What this task involves: The line with "def Core.accHolder (k", the line with "rising (R200). -/", and all lines between them in the material below: return these exactly, and no others.

********************

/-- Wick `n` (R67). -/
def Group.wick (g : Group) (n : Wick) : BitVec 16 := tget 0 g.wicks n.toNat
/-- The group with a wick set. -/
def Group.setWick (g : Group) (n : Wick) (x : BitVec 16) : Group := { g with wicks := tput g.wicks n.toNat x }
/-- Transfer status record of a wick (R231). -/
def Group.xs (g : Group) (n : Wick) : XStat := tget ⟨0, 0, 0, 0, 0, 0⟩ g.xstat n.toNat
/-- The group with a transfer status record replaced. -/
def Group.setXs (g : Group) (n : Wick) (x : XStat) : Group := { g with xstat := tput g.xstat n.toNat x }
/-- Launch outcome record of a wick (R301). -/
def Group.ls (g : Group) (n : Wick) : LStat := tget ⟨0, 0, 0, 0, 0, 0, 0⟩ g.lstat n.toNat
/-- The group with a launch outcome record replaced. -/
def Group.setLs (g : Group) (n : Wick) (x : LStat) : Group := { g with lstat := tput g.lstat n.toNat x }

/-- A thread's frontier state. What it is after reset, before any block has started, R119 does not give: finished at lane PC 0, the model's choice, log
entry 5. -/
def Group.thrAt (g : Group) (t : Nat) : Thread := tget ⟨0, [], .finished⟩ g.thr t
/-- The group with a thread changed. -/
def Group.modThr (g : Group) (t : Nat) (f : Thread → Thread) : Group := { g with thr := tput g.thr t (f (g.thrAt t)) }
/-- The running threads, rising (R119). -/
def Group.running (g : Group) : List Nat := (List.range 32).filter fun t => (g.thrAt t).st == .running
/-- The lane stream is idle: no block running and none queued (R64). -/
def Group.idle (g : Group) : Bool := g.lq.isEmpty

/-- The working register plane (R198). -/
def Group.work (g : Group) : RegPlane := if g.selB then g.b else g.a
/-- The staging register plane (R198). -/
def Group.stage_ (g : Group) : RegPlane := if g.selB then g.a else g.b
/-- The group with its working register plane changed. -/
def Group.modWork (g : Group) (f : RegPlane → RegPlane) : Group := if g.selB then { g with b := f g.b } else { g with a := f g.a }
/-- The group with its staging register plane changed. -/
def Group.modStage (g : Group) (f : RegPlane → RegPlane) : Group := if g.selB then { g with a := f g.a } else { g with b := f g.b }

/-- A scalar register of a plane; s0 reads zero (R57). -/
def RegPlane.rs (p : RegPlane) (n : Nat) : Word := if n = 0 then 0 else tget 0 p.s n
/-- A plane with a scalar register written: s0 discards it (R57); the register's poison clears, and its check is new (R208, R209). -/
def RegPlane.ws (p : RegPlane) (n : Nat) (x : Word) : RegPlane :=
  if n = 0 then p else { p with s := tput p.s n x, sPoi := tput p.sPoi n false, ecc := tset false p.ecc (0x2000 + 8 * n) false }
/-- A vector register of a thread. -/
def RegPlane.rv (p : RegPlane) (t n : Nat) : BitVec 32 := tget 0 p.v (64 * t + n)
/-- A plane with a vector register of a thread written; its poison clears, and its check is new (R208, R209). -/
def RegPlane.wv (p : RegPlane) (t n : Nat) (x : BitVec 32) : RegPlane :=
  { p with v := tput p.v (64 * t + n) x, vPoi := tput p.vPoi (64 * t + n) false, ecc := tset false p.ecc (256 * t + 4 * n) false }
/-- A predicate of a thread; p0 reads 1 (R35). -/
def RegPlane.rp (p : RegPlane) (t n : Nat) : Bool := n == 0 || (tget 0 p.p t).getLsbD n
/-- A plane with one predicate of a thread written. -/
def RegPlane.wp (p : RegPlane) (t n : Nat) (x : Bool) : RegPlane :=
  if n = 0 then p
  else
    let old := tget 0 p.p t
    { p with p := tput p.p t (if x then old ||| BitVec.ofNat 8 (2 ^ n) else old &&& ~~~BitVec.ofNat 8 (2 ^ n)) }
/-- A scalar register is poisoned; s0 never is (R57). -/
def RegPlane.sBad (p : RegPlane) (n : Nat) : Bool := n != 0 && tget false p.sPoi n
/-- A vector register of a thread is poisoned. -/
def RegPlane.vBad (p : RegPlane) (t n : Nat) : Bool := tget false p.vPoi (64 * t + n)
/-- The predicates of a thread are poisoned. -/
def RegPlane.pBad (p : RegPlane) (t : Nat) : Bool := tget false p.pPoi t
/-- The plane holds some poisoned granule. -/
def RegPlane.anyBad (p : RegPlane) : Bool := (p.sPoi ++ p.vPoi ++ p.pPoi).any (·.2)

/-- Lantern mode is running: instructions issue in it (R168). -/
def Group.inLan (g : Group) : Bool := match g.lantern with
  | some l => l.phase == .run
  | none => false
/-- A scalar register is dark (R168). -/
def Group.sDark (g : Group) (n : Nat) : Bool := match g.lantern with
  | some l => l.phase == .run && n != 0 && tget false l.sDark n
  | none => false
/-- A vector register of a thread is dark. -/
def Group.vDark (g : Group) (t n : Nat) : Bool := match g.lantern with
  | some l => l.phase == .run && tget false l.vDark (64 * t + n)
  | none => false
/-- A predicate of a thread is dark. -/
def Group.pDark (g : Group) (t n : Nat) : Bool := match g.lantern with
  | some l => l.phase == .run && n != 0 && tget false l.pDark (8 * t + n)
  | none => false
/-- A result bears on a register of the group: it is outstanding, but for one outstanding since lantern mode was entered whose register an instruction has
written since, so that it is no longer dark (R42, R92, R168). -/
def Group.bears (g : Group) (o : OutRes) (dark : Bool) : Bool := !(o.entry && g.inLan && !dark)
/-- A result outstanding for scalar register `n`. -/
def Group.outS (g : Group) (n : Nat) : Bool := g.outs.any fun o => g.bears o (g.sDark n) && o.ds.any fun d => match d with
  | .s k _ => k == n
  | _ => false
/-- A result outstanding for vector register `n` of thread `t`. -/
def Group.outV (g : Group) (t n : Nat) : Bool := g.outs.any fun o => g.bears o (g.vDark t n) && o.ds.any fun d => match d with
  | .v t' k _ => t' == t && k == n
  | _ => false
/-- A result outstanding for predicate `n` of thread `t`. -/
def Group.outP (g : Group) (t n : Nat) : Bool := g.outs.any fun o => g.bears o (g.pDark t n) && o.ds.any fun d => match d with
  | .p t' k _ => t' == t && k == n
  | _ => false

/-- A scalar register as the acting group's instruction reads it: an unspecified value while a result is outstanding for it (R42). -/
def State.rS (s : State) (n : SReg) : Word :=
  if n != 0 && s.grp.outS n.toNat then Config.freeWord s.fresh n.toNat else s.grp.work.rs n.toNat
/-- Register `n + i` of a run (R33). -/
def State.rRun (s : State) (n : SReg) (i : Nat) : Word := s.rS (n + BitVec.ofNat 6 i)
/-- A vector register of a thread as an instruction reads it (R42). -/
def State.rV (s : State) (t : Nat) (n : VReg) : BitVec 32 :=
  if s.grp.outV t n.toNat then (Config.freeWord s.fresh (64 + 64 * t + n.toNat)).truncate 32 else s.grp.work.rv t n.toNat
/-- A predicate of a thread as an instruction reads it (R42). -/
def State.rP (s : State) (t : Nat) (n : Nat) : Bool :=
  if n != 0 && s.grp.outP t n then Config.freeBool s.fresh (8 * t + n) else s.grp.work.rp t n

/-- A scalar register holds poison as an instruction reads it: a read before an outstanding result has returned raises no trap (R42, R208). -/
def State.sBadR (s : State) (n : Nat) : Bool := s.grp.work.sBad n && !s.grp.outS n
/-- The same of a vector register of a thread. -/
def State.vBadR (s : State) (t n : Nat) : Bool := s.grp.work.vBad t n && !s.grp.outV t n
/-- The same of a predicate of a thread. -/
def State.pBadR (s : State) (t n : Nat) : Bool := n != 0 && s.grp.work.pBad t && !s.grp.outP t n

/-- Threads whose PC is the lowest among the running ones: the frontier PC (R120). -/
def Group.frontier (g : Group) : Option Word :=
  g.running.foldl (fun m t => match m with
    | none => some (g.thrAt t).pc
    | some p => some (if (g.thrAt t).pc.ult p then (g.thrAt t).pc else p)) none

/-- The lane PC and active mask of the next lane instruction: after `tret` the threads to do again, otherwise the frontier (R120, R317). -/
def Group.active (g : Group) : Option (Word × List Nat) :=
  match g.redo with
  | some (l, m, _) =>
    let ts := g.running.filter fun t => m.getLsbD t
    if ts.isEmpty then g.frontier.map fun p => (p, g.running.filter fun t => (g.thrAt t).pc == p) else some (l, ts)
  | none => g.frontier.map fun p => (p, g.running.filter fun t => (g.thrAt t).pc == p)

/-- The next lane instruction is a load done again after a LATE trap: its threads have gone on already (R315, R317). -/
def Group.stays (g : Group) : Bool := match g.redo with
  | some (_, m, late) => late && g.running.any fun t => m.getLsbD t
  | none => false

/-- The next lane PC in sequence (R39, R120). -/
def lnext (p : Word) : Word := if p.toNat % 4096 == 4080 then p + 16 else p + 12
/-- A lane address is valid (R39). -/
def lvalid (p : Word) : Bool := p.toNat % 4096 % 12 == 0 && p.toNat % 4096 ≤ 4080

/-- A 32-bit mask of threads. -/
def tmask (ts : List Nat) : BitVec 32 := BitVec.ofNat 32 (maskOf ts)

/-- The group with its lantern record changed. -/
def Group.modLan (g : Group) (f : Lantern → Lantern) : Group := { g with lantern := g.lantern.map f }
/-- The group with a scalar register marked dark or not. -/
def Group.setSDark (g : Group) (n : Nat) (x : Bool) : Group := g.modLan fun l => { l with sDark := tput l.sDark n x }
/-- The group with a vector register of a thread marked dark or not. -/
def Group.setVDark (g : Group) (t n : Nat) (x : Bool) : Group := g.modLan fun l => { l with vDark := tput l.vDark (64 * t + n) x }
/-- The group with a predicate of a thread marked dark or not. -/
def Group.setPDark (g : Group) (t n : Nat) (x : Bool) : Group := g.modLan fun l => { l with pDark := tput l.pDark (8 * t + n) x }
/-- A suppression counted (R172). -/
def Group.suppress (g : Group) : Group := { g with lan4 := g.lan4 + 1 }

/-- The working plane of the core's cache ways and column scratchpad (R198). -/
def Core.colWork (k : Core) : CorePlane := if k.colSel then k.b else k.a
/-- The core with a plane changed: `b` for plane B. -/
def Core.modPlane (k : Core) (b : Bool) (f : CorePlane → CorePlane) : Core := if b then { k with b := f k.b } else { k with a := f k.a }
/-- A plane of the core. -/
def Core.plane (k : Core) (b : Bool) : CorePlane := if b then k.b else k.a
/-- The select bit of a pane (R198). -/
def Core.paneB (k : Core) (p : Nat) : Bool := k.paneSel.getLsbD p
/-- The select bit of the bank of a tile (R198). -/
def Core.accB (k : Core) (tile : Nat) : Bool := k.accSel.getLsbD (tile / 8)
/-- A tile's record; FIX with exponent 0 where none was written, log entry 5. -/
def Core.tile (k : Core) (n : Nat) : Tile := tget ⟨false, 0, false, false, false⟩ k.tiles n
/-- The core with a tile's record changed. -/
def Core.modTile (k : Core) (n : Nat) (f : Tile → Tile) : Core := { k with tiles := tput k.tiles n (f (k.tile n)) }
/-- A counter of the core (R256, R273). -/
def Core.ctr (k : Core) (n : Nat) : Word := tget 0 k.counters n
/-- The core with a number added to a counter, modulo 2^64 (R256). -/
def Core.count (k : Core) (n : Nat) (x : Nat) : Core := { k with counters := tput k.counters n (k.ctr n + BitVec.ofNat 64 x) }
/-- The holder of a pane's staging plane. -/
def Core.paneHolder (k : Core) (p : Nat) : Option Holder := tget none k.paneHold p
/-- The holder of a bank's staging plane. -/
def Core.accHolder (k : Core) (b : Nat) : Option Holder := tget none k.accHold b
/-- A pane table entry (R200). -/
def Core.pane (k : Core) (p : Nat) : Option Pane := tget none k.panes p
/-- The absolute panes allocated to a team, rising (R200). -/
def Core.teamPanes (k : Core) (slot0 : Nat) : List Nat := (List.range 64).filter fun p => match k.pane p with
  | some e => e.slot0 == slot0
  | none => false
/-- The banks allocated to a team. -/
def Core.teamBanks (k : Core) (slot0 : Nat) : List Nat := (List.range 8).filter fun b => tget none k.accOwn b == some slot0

********************

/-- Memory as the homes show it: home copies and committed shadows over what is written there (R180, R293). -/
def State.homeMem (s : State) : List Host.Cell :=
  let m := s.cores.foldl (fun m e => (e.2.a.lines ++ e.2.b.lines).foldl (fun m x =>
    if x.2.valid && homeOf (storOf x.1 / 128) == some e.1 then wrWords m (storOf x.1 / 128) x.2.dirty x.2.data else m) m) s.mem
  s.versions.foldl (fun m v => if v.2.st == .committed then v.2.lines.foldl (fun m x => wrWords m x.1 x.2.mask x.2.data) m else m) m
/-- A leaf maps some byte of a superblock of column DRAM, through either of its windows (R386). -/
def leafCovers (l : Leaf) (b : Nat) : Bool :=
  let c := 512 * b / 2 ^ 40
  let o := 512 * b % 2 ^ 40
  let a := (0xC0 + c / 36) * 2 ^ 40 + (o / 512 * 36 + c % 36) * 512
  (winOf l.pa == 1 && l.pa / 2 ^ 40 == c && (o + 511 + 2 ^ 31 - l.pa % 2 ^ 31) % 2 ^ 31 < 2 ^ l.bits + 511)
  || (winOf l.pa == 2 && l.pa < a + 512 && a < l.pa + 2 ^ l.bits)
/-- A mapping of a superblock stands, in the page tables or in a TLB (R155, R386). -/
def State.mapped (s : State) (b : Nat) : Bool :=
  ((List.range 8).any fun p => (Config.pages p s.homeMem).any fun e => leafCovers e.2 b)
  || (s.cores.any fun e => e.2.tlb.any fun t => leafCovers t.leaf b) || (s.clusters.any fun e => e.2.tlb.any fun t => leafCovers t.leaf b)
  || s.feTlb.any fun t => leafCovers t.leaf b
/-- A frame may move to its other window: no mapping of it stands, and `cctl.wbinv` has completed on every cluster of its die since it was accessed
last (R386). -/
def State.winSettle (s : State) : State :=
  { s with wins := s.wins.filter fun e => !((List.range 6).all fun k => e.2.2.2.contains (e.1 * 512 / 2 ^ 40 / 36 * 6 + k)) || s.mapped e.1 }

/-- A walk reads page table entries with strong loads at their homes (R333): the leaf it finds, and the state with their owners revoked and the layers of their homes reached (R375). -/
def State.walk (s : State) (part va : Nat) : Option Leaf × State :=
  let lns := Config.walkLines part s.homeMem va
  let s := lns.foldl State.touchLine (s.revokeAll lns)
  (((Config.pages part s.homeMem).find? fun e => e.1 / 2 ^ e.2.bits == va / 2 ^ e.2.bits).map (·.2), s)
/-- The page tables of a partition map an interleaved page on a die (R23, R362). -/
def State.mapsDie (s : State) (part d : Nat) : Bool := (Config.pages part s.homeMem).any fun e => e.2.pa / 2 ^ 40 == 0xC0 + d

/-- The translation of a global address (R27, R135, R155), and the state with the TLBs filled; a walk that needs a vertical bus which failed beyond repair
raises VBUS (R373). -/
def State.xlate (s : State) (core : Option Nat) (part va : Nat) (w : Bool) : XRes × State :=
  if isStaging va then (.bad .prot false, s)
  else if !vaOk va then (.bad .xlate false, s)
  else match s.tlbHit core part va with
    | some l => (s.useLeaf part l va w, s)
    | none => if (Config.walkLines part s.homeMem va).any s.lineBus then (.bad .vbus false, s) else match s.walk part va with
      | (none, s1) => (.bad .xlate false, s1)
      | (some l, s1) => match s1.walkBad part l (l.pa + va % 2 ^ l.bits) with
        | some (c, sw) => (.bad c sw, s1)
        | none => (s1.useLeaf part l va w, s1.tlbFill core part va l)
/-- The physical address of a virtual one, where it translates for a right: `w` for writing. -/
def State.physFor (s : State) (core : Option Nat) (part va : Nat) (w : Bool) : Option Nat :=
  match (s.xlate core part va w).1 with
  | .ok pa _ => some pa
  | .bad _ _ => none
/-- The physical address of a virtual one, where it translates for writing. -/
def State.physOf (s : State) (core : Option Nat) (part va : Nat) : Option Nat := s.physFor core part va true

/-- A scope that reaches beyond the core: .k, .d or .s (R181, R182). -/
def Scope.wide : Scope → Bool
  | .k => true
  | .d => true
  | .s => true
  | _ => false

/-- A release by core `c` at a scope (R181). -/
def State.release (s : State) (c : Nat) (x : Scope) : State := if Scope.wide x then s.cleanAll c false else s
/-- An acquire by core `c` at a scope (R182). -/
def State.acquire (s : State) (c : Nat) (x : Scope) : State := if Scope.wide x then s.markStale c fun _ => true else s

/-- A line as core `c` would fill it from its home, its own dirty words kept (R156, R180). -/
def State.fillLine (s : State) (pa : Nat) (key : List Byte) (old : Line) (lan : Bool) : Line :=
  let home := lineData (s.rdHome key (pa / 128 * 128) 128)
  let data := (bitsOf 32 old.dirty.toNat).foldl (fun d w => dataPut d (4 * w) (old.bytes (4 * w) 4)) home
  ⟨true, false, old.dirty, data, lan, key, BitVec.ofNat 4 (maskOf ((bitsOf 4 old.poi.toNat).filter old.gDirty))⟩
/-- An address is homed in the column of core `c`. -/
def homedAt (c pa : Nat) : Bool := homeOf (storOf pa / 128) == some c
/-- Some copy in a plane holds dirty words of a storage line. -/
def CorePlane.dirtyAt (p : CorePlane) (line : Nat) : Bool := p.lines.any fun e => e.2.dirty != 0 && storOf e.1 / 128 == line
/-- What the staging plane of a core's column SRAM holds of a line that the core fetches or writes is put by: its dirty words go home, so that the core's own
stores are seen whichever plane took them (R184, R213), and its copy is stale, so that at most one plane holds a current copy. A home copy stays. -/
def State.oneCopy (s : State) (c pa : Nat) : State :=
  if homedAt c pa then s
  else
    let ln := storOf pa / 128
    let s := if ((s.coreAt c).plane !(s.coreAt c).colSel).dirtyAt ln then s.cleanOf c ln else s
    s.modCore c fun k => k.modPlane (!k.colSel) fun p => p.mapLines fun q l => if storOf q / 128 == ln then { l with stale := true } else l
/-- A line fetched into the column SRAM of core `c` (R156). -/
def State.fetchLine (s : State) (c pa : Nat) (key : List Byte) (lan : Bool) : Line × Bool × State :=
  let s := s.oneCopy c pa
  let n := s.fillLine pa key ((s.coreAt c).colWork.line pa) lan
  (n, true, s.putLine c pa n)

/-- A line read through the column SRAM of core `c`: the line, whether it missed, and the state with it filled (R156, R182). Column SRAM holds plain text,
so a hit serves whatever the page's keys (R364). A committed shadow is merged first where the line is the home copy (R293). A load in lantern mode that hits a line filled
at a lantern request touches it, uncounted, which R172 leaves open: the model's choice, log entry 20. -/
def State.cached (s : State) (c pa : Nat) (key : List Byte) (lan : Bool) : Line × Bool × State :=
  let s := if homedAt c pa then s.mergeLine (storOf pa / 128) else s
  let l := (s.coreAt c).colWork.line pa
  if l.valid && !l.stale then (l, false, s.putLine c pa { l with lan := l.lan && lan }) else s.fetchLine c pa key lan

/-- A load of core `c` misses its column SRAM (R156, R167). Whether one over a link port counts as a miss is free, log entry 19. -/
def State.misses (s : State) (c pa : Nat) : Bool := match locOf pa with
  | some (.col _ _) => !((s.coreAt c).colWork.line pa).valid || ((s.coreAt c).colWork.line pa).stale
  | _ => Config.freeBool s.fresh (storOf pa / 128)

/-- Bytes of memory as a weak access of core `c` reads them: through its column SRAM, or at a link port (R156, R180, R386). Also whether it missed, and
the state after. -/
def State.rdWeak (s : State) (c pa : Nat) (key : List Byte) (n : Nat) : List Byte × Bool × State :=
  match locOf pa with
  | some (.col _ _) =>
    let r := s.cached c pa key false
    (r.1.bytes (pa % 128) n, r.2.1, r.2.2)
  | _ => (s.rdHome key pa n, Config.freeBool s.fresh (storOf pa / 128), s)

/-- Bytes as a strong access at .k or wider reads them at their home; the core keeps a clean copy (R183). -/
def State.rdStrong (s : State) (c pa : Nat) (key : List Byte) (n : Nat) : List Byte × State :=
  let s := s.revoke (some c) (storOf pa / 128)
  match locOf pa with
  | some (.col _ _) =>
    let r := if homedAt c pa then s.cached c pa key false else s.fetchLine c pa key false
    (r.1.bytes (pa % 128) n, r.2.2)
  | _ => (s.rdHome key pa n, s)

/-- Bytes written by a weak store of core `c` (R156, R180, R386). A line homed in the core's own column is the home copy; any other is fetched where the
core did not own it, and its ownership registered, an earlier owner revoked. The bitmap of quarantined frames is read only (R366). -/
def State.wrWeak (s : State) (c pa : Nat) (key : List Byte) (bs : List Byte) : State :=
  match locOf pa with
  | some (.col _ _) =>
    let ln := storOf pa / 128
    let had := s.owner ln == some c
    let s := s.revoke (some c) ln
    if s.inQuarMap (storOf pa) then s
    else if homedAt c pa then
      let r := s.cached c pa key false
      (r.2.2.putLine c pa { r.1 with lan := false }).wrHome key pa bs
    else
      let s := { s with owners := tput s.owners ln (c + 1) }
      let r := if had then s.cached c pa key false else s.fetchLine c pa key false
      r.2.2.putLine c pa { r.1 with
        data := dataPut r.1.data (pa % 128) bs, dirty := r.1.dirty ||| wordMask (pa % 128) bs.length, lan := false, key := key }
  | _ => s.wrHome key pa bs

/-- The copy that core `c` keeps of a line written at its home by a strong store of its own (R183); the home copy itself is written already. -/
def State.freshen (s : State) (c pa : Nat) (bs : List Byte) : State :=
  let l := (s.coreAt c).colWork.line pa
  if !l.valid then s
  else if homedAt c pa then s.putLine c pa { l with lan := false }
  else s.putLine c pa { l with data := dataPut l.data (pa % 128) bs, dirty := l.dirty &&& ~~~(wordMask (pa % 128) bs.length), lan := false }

********************

Solved exercise:
def Core.accHolder (k : Core) (b : Nat) : Option Holder := tget none k.accHold b
/-- A pane table entry (R200). -/
def Core.pane (k : Core) (p : Nat) : Option Pane := tget none k.panes p
/-- The absolute panes allocated to a team, rising (R200). -/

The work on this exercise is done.